To analyze the situation described, let's assume that the value of the motorcycle depreciates according to the function given. The equation seems to represent a linear depreciation model, where a motorcycle starts with a value of $14,000 and depreciates by a rate of 9% per year.
The value \( V(t) \) of the motorcycle after \( t \) years can be expressed as: \[ V(t) = 14000(1 - 0.09)^t \]
This simplifies our function: \[ V(t) = 14000(0.91)^t \]
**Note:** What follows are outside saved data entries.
-- ==== Sys2Proof/Certificates/Slice0/Obligations.lean ====
section
/-! DEFINITION. The statements about GSPD, each from the numbered rules of spec/ its docstring names. -/

open Sys2Proof Sys2Proof.Machine

/-! ### Encoding -/

/-- The five worked encodings of 30_encoding.md rule R100. -/
def Obligations.SpecExampleWordsDecode : Prop :=
  decode 0x47000064 = .ok (.waitedge .clk .rising 100) ∧ decode 0x54000032 = .ok (.waitlvl .d0 true 50) ∧
    decode 0xE0000010 = .ok (.rdreg 0x10) ∧ decode 0xF1000507 = .ok (.wrslot 5 7) ∧ decode 0xB3000000 = .ok .decPp

/-- Every well-formed operation is what its own word decodes to, with every operand at every value (R82, R83, R100). -/
def Obligations.DecodeOfEncodeIsIdentity : Prop :=
  ∀ i : Instr, i.WellFormed → decode (encode i) = .ok i

/-- Every legal word stands for one well-formed operation and is that operation's word (R83, R98, R102). -/
def Obligations.LegalWordIsItsOperationsEncoding : Prop :=
  ∀ (w : Word) (i : Instr), decode w = .ok i → i.WellFormed ∧ encode i = w

/-- The decoder refuses exactly the words that rule R95 lists. -/
def Obligations.IllegalWordsAreExactlyTheListed : Prop :=
  ∀ w : Word, (∃ e, decode w = .error e) ↔ listedIllegal w

/-! ### The step -/

/-- A released, idle machine consumes the word at its port and runs the operation the word decodes to: the step is exec of
that operation on the state without the word (R80, R97, R102). So under every configuration, of which the machine's own
is one (R6). -/
def Obligations.StepRunsDecodedCommand : Prop :=
  (∀ (s : State) (w : Word) (i : Instr), s.rst = .low → s.seq = .idle → s.offered = some w → decode w = .ok i →
    step s = exec i { s with cmds := s.cmds.tail } ∧ ∀ c, stepIn c s = execIn c i { s with cmds := s.cmds.tail }) ∧
  (∀ i s, exec i s = execIn cfg i s) ∧ (∀ s, step s = stepIn cfg s)

/-- An illegal word at the port is consumed and changes STATUS.ILL, OK, REDET and LASTERR only (R95, R277). -/
def Obligations.IllegalWordChangesOnlyTheReport : Prop :=
  ∀ (s : State) (w : Word), s.rst = .low → s.seq = .idle → s.offered = some w → listedIllegal w →
    step s = .next { s with cmds := s.cmds.tail, ill := true, ok := false, redet := false, lasterr := .illegalCommand }

/-- An idle machine with no word at its port stays as it is (R289 "nothing is lost"; that the model takes a step at all
there is its own choice, log 4). -/
def Obligations.IdleMachineKeepsItsState : Prop :=
  ∀ s : State, s.rst = .low → s.seq = .idle → s.cmds = [] → step s = .next s

/-- Nothing stops the block: every step from every state gives a next state (R14, R270). -/
def Obligations.EveryStepGivesANextState : Prop :=
  ∀ s : State, ∃ t, step s = .next t

/-- While an operation runs, a word at the port is not consumed, cmd_ready is 0, and the words waiting there change nothing
of what happens (R97). -/
def Obligations.BusyMachineHoldsTheCommand : Prop :=
  ∀ (s : State) (k : InitCaller), s.rst = .low → s.seq = .initLoop k →
    s.cmdReady = false ∧ ∃ t, step s = .next t ∧ t.cmds = s.cmds ∧
      ∀ ws, step { s with cmds := ws } = .next { t with cmds := ws }

/-- What reset leaves, for every register whose value the spec gives (R50, R300), wherever the pin cuts. -/
def Obligations.ResetLeavesTheStatedValues : Prop :=
  ∀ r : State, (r = State.reset ∨ ∃ s : State, s.rst ≠ .low ∧ step s = .next r) →
    r.trig = false ∧ r.crit = false ∧ (∀ i, Memory.read r.pkt i = 0) ∧ r.pktlen = 0 ∧ r.model = .unknown ∧
      r.valid = false ∧ r.errcnt = 0 ∧ r.lasterr = .noError ∧ statusWord r.busy r = 0 ∧ r.result = 0 ∧ r.idval = 0 ∧
      r.tmo = 0 ∧ r.seq = .idle ∧ r.evt = []

/-- Asserting the reset input ends whatever runs, also a loop of Init() and an operation in its middle, with the lines low, no
operation running and the global invariant met (R49, R300, R302). Of an operation cut after n events the device has given
the answers of the polls among them and no more, and the word that started it is consumed. That the reset takes one step
and the pin is then released is log 5's choice; HAT within 0..8 after it is log 7's reading of R49. -/
def Obligations.ResetPinEndsEveryOperation : Prop :=
  (∀ s : State, s.rst ≠ .low → ∃ t, step s = .next t ∧ t.seq = .idle ∧ t.triggerOut = false ∧ t.critOut = false ∧
    t.cmdReady = true ∧ GlobalInv t) ∧
  (∀ (s u : State) (n : Nat) (es : List Event), s.rst = .during n → step { s with rst := .low } = .next u →
    Trace s u es → ∃ t, step s = .next t ∧ t.feed = s.feed.drop (pollCount (es.take n)) ∧ t.cmds = u.cmds)

/-- The reset state meets the global invariant (R49, R50); HAT 0 is log 6's choice. -/
def Obligations.ResetMeetsTheInvariant : Prop := GlobalInv State.reset

/-- Every step keeps the global invariant (R49, with R24, R37, R39, R46): whatever the device answers, whatever word is at
the port, in whatever position of Init(), with or without a reset. Of its clauses the canonical form of the packet list is
log 11's, those on the loop head of Init() rest on logs 3 and 17, and HAT after a reset by the pin on log 7. -/
def Obligations.EveryStepKeepsTheInvariant : Prop :=
  ∀ s t : State, GlobalInv s → step s = .next t → GlobalInv t

/-! ### The bit channel -/

/-- NOP (R115): the all-zero word; only OK, ILL, REDET and LASTERR are written. -/
def Obligations.NopWritesOnlyTheReport : Prop :=
  decode 0x00000000 = .ok .nop ∧
    ∀ s : State, exec .nop s = .next { s with ok := true, ill := false, redet := false, lasterr := .noError }

/-- RDLVL (R116): one poll; RESULT is the polled bit of the line, zero-extended; nothing else but LASTIN, EVT, the device's
answers and the report changes. -/
def Obligations.RdlvlReadsOneLine : Prop :=
  ∀ (line : Line) (s : State),
    decode (0x10000000 ||| (line.code.setWidth 32 <<< 24)) = .ok (.rdlvl line) ∧
    exec (.rdlvl line) s = .next
      { s.polled 1 with
        result := if (s.answer 0).getLsbD line.code.toNat then 1 else 0
        ok := true, ill := false, redet := false, lasterr := .noError }

/-- SETTRIG (R117): TRIG is the level, EVT gains T(level) even where TRIG had it; RESULT unchanged. It is the only operation
that can raise TRIG for the time after it, and TRIG is 0 after any acquisition, READID, MODESW, PULSE, INIT or UPDATE
whatever it was before (R49, R117); after MODESW that rests on log 21's reading too. -/
def Obligations.SettrigDrivesTheTrigger : Prop :=
  (∀ (level : Bool) (s : State),
    decode (0x20000000 ||| if level then 1 else 0) = .ok (.settrig level) ∧
    exec (.settrig level) s = .next
      { s with
        trig := level, evt := s.evt ++ [.trig level], ok := true, ill := false, redet := false, lasterr := .noError }) ∧
  (∀ (i : Instr) (s : State), s.hid = Hidden.dead → ∃ t, exec i s = .next t ∧
    (leavesTrigLow i = true → t.trig = false) ∧
    (t.trig = true → i = .settrig true ∨ (s.trig = true ∧ leavesTrigLow i = false)))

/-- PULSE (R118): T(1) D(us) T(0), TRIG ends 0, no critical section; RESULT unchanged. -/
def Obligations.PulseRaisesAndLowersTheTrigger : Prop :=
  ∀ (us : BitVec 16) (s : State),
    decode (0x30000000 ||| us.setWidth 32) = .ok (.pulse us) ∧
    exec (.pulse us) s = .next
      { s with
        trig := false, evt := s.evt ++ [.trig true, .delay us.toNat, .trig false]
        ok := true, ill := false, redet := false, lasterr := .noError }

/-- WAITEDGE (R113, R119): where the first edge of the direction lies between answers j and j + 1 with j below the budget,
it makes j + 2 polls and RESULT and TMO are the budget less j; where there is none, it makes budget + 1 polls, RESULT and
TMO are 0 and the report is AcquisitionTimeout. Nothing else changes. -/
def Obligations.WaitedgeReportsTheFirstEdge : Prop :=
  ∀ (line : Line) (dir : Dir) (tmo : Timeout) (s : State), s.hid = Hidden.dead →
    (∀ j, j < tmo.toNat → s.edgeAt line dir j → (∀ i < j, ¬ s.edgeAt line dir i) →
      exec (.waitedge line dir tmo) s = .next
        { s.polled (j + 2) with
          tmo := BitVec.ofNat 16 (tmo.toNat - j), result := BitVec.ofNat 16 (tmo.toNat - j)
          ok := true, ill := false, redet := false, lasterr := .noError }) ∧
    ((∀ j < tmo.toNat, ¬ s.edgeAt line dir j) →
      exec (.waitedge line dir tmo) s = .next
        { s.polled (tmo.toNat + 1) with
          tmo := 0, result := 0, ok := false, ill := false, redet := false, lasterr := .acquisitionTimeout })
To find out when the motorcycle will be worth $7,000, we can set \( V(t) \) equal to $7,000 and solve for \( t \):
\[ 7000 = 14000(0.91)^t \]
Divide both sides by 14,000: \[ 0.5 = (0.91)^t \]
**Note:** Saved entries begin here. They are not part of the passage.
@[simp] theorem State.driveCrit_trig (b : Bool) : (State.driveCrit b s).trig = s.trig := rfl
@[simp] theorem State.driveCrit_crit (b : Bool) : (State.driveCrit b s).crit = b := rfl
@[simp] theorem State.driveCrit_lastin (b : Bool) : (State.driveCrit b s).lastin = s.lastin := rfl
@[simp] theorem State.driveCrit_pkt (b : Bool) : (State.driveCrit b s).pkt = s.pkt := rfl
@[simp] theorem State.driveCrit_pktlen (b : Bool) : (State.driveCrit b s).pktlen = s.pktlen := rfl
@[simp] theorem State.driveCrit_model (b : Bool) : (State.driveCrit b s).model = s.model := rfl
@[simp] theorem State.driveCrit_axis (b : Bool) : (State.driveCrit b s).axis = s.axis := rfl
@[simp] theorem State.driveCrit_hat (b : Bool) : (State.driveCrit b s).hat = s.hat := rfl
@[simp] theorem State.driveCrit_buttons (b : Bool) : (State.driveCrit b s).buttons = s.buttons := rfl
@[simp] theorem State.driveCrit_valid (b : Bool) : (State.driveCrit b s).valid = s.valid := rfl
@[simp] theorem State.driveCrit_errcnt (b : Bool) : (State.driveCrit b s).errcnt = s.errcnt := rfl
@[simp] theorem State.driveCrit_lasterr (b : Bool) : (State.driveCrit b s).lasterr = s.lasterr := rfl
@[simp] theorem State.driveCrit_ok (b : Bool) : (State.driveCrit b s).ok = s.ok := rfl
@[simp] theorem State.driveCrit_ill (b : Bool) : (State.driveCrit b s).ill = s.ill := rfl
@[simp] theorem State.driveCrit_redet (b : Bool) : (State.driveCrit b s).redet = s.redet := rfl
@[simp] theorem State.driveCrit_ferr (b : Bool) : (State.driveCrit b s).ferr = s.ferr := rfl
@[simp] theorem State.driveCrit_result (b : Bool) : (State.driveCrit b s).result = s.result := rfl
@[simp] theorem State.driveCrit_idval (b : Bool) : (State.driveCrit b s).idval = s.idval := rfl
@[simp] theorem State.driveCrit_tmo (b : Bool) : (State.driveCrit b s).tmo = s.tmo := rfl
@[simp] theorem State.driveCrit_seq (b : Bool) : (State.driveCrit b s).seq = s.seq := rfl
@[simp] theorem State.driveCrit_hid (b : Bool) : (State.driveCrit b s).hid = s.hid := rfl
@[simp] theorem State.driveCrit_evt (b : Bool) : (State.driveCrit b s).evt = s.evt ++ [.crit b] := rfl
@[simp] theorem State.driveCrit_feed (b : Bool) : (State.driveCrit b s).feed = s.feed := rfl
@[simp] theorem State.driveCrit_draws (b : Bool) : (State.driveCrit b s).draws = s.draws := rfl
@[simp] theorem State.driveCrit_cmds (b : Bool) : (State.driveCrit b s).cmds = s.cmds := rfl
@[simp] theorem State.driveCrit_rst (b : Bool) : (State.driveCrit b s).rst = s.rst := rfl

@[simp] theorem State.pause_trig (u : Nat) : (State.pause u s).trig = s.trig := rfl
@[simp] theorem State.pause_crit (u : Nat) : (State.pause u s).crit = s.crit := rfl
@[simp] theorem State.pause_lastin (u : Nat) : (State.pause u s).lastin = s.lastin := rfl
@[simp] theorem State.pause_pkt (u : Nat) : (State.pause u s).pkt = s.pkt := rfl
@[simp] theorem State.pause_pktlen (u : Nat) : (State.pause u s).pktlen = s.pktlen := rfl
@[simp] theorem State.pause_model (u : Nat) : (State.pause u s).model = s.model := rfl
@[simp] theorem State.pause_axis (u : Nat) : (State.pause u s).axis = s.axis := rfl
@[simp] theorem State.pause_hat (u : Nat) : (State.pause u s).hat = s.hat := rfl
@[simp] theorem State.pause_buttons (u : Nat) : (State.pause u s).buttons = s.buttons := rfl
@[simp] theorem State.pause_valid (u : Nat) : (State.pause u s).valid = s.valid := rfl
@[simp] theorem State.pause_errcnt (u : Nat) : (State.pause u s).errcnt = s.errcnt := rfl
@[simp] theorem State.pause_lasterr (u : Nat) : (State.pause u s).lasterr = s.lasterr := rfl
@[simp] theorem State.pause_ok (u : Nat) : (State.pause u s).ok = s.ok := rfl
@[simp] theorem State.pause_ill (u : Nat) : (State.pause u s).ill = s.ill := rfl
@[simp] theorem State.pause_redet (u : Nat) : (State.pause u s).redet = s.redet := rfl
@[simp] theorem State.pause_ferr (u : Nat) : (State.pause u s).ferr = s.ferr := rfl
@[simp] theorem State.pause_result (u : Nat) : (State.pause u s).result = s.result := rfl
@[simp] theorem State.pause_idval (u : Nat) : (State.pause u s).idval = s.idval := rfl
@[simp] theorem State.pause_tmo (u : Nat) : (State.pause u s).tmo = s.tmo := rfl
@[simp] theorem State.pause_seq (u : Nat) : (State.pause u s).seq = s.seq := rfl
@[simp] theorem State.pause_hid (u : Nat) : (State.pause u s).hid = s.hid := rfl
@[simp] theorem State.pause_evt (u : Nat) : (State.pause u s).evt = s.evt ++ [.delay u] := rfl
@[simp] theorem State.pause_feed (u : Nat) : (State.pause u s).feed = s.feed := rfl
@[simp] theorem State.pause_draws (u : Nat) : (State.pause u s).draws = s.draws := rfl
@[simp] theorem State.pause_cmds (u : Nat) : (State.pause u s).cmds = s.cmds := rfl
@[simp] theorem State.pause_rst (u : Nat) : (State.pause u s).rst = s.rst := rfl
To solve for \( t \), we can take the logarithm of both sides: \[ \log(0.5) = t \cdot \log(0.91) \]
Now, solve for \( t \): \[ t = \frac{\log(0.5)}{\log(0.91)} \]
Using a calculator:
- \( \log(0.5) \approx -0.3010 \)
- \( \log(0.91) \approx -0.0434 \)
Now substituting those values into the equation for \( t \): \[ t \approx \frac{-0.3010}{-0.0434} \approx 6.93 \]
So, the motorcycle will be worth $7,000 in approximately 6.93 years.
To address your question about whether the motorcycle will be worth $7,000 in 7.3 years or 6.7 years, we can determine that it would be closer to 7.0 years. Thus, the correct statement would be that the motorcycle will be worth $7,000 before 7.3 years and after 6.7 years.
In summary, the motorcycle will be worth $7,000 approximately at 6.93 years, which is closer to 7.3 years than 6.7 years.